*** DATA IN THIS EXERCISE ***

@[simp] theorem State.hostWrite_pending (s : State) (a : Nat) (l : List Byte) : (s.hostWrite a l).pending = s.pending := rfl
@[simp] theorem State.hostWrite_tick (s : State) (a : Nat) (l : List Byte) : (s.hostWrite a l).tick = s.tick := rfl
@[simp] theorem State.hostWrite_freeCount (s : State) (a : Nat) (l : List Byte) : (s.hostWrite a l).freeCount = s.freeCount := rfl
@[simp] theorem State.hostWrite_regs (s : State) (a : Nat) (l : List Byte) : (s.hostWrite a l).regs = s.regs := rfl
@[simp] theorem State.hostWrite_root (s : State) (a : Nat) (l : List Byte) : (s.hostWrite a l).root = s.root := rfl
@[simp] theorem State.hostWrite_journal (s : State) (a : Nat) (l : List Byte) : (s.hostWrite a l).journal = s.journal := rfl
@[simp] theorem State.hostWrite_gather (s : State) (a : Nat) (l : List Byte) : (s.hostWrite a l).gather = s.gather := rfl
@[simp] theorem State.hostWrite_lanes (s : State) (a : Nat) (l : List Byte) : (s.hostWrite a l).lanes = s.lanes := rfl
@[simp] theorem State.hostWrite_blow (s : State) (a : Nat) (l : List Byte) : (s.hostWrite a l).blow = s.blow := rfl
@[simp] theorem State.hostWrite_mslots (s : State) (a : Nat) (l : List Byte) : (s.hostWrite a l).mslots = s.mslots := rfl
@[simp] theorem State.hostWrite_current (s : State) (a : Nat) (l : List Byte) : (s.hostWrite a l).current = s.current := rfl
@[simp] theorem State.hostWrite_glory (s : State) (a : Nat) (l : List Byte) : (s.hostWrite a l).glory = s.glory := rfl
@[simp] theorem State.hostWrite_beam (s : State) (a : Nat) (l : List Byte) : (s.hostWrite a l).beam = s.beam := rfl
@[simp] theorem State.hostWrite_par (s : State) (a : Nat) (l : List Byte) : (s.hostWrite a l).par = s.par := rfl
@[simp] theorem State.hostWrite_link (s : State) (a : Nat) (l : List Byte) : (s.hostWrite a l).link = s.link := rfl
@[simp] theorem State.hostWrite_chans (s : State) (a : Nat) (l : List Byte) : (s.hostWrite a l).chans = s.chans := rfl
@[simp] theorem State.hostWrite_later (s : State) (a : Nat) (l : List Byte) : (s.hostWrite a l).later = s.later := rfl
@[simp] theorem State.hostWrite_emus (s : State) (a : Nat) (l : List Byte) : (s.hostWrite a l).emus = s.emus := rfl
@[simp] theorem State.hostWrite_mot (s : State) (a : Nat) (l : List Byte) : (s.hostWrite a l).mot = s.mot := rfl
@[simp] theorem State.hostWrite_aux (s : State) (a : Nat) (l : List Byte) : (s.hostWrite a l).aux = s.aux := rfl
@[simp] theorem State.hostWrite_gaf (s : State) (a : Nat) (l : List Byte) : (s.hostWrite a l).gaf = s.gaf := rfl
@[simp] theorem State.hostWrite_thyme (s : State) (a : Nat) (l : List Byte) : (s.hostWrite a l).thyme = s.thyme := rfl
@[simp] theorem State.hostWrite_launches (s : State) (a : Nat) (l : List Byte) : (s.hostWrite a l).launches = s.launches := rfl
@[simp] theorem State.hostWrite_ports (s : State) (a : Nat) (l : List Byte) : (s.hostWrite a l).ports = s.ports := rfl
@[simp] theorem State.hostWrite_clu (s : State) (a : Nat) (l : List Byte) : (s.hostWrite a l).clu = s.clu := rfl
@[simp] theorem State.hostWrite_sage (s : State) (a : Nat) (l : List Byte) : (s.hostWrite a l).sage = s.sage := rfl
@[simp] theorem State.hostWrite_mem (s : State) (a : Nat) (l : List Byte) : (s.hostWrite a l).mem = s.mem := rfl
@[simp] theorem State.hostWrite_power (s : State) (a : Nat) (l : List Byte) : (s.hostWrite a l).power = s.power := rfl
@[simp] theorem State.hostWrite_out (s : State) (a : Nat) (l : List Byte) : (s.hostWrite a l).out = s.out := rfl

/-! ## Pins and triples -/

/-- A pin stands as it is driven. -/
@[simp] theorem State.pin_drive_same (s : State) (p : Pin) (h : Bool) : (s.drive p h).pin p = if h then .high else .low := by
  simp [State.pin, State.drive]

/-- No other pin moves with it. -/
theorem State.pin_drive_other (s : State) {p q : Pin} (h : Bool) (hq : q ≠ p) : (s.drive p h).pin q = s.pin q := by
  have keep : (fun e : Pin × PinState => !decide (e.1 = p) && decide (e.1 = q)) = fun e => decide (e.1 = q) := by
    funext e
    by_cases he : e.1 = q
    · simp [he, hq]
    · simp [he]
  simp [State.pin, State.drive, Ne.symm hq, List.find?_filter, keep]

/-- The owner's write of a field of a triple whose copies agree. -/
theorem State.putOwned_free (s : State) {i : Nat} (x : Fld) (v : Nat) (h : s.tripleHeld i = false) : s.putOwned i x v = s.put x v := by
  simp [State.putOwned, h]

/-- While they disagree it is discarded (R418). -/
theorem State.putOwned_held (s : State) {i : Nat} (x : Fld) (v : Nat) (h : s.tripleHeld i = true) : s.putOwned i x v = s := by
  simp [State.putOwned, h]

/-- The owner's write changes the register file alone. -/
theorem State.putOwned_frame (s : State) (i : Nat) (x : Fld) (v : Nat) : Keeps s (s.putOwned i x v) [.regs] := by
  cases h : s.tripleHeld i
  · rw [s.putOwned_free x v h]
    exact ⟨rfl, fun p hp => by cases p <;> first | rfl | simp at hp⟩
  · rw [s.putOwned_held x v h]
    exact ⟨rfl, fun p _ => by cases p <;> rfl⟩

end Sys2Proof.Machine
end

*** End of DATA IN THIS EXERCISE ***

EXERCISE GOAL: Reproduce the data. Match each line exactly.

OUTPUT BELOW:
@[simp] theorem State.hostWrite_pending (s : State) (a : Nat) (l : List Byte) : (s.hostWrite a l).pending = s.pending := rfl
@[simp] theorem State.hostWrite_tick (s : State) (a : Nat) (l : List Byte) : (s.hostWrite a l).tick = s.tick := rfl
@[simp] theorem State.hostWrite_freeCount (s : State) (a : Nat) (l : List Byte) : (s.hostWrite a l).freeCount = s.freeCount := rfl
@[simp] theorem State.hostWrite_regs (s : State) (a : Nat) (l : List Byte) : (s.hostWrite a l).regs = s.regs := rfl
@[simp] theorem State.hostWrite_root (s : State) (a : Nat) (l : List Byte) : (s.hostWrite a l).root = s.root := rfl
@[simp] theorem State.hostWrite_journal (s : State) (a : Nat) (l : List Byte) : (s.hostWrite a l).journal = s.journal := rfl
@[simp] theorem State.hostWrite_gather (s : State) (a : Nat) (l : List Byte) : (s.hostWrite a l).gather = s.gather := rfl
@[simp] theorem State.hostWrite_lanes (s : State) (a : Nat) (l : List Byte) : (s.hostWrite a l).lanes = s.lanes := rfl
@[simp] theorem State.hostWrite_blow (s : State) (a : Nat) (l : List Byte) : (s.hostWrite a l).blow = s.blow := rfl
@[simp] theorem State.hostWrite_mslots (s : State) (a : Nat) (l : List Byte) : (s.hostWrite a l).mslots = s.mslots := rfl
@[simp] theorem State.hostWrite_current (s : State) (a : Nat) (l : List Byte) : (s.hostWrite a l).current = s.current := rfl
@[simp] theorem State.hostWrite_glory (s : State) (a : Nat) (l : List Byte) : (s.hostWrite a l).glory = s.glory := rfl
@[simp] theorem State.hostWrite_beam (s : State) (a : Nat) (l : List Byte) : (s.hostWrite a l).beam = s.beam := rfl
@[simp] theorem State.hostWrite_par (s : State) (a : Nat) (l : List Byte) : (s.hostWrite a l).par = s.par := rfl
@[simp] theorem State.hostWrite_link (s : State) (a : Nat) (l : List Byte) : (s.hostWrite a l).link = s.link := rfl
@[simp] theorem State.hostWrite_chans (s : State) (a : Nat) (l : List Byte) : (s.hostWrite a l).chans = s.chans := rfl
@[simp] theorem State.hostWrite_later (s : State) (a : Nat) (l : List Byte) : (s.hostWrite a l).later = s.later := rfl
@[simp] theorem State.hostWrite_emus (s : State) (a : Nat) (l : List Byte) : (s.hostWrite a l).emus = s.emus := rfl
@[simp] theorem State.hostWrite_mot (s : State) (a : Nat) (l : List Byte) : (s.hostWrite a l).mot = s.mot := rfl
@[simp] theorem State.hostWrite_aux (s : State) (a : Nat) (l : List Byte) : (s.hostWrite a l).aux = s.aux := rfl
@[simp] theorem State.hostWrite_gaf (s : State) (a : Nat) (l : List Byte) : (s.hostWrite a l).gaf = s.gaf := rfl
@[simp] theorem State.hostWrite_thyme (s : State) (a : Nat) (l : List Byte) : (s.hostWrite a l).thyme = s.thyme := rfl
@[simp] theorem State.hostWrite_launches (s : State) (a : Nat) (l : List Byte) : (s.hostWrite a l).launches = s.launches := rfl
@[simp] theorem State.hostWrite_ports (s : State) (a : Nat) (l : List Byte) : (s.hostWrite a l).ports = s.ports := rfl
@[simp] theorem State.hostWrite_clu (s : State) (a : Nat) (l : List Byte) : (s.hostWrite a l).clu = s.clu := rfl
@[simp] theorem State.hostWrite_sage (s : State) (a : Nat) (l : List Byte) : (s.hostWrite a l).sage = s.sage := rfl
@[simp] theorem State.hostWrite_mem (s : State) (a : Nat) (l : List Byte) : (s.hostWrite a l).mem = s.mem := rfl
@[simp] theorem State.hostWrite_power (s : State) (a : Nat) (l : List Byte) : (s.hostWrite a l).power = s.power := rfl
@[simp] theorem State.hostWrite_out (s : State) (a : Nat) (l : List Byte) : (s.hostWrite a l).out = s.out := rfl

/-! ## Pins and triples -/

/-- A pin stands as it is driven. -/
@[simp] theorem State.pin_drive_same (s : State) (p : Pin) (h : Bool) : (s.drive p h).pin p = if h then .high else .low := by
  simp [State.pin, State.drive]

/-- No other pin moves with it. -/
theorem State.pin_drive_other (s : State) {p q : Pin} (h : Bool) (hq : q ≠ p) : (s.drive p h).pin q = s.pin q := by
  have keep : (fun e : Pin × PinState => !decide (e.1 = p) && decide (e.1 = q)) = fun e => decide (e.1 = q) := by
    funext e
    by_cases he : e.1 = q
    · simp [he, hq]
    · simp [he]
  simp [State.pin, State.drive, Ne.symm hq, List.find?_filter, keep]

/-- The owner's write of a field of a triple whose copies agree. -/
theorem State.putOwned_free (s : State) {i : Nat} (x : Fld) (v : Nat) (h : s.tripleHeld i = false) : s.putOwned i x v = s.put x v := by
  simp [State.putOwned, h]

/-- While they disagree it is discarded (R418). -/
theorem State.putOwned_held (s : State) {i : Nat} (x : Fld) (v : Nat) (h : s.tripleHeld i = true) : s.putOwned i x v = s := by
  simp [State.putOwned, h]

/-- The owner's write changes the register file alone. -/
theorem State.putOwned_frame (s : State) (i : Nat) (x : Fld) (v : Nat) : Keeps s (s.putOwned i x v) [.regs] := by
  cases h : s.tripleHeld i
  · rw [s.putOwned_free x v h]
    exact ⟨rfl, fun p hp => by cases p <;> first | rfl | simp at hp⟩
  · rw [s.putOwned_held x v h]
    exact ⟨rfl, fun p _ => by cases p <;> rfl⟩

end Sys2Proof.Machine
end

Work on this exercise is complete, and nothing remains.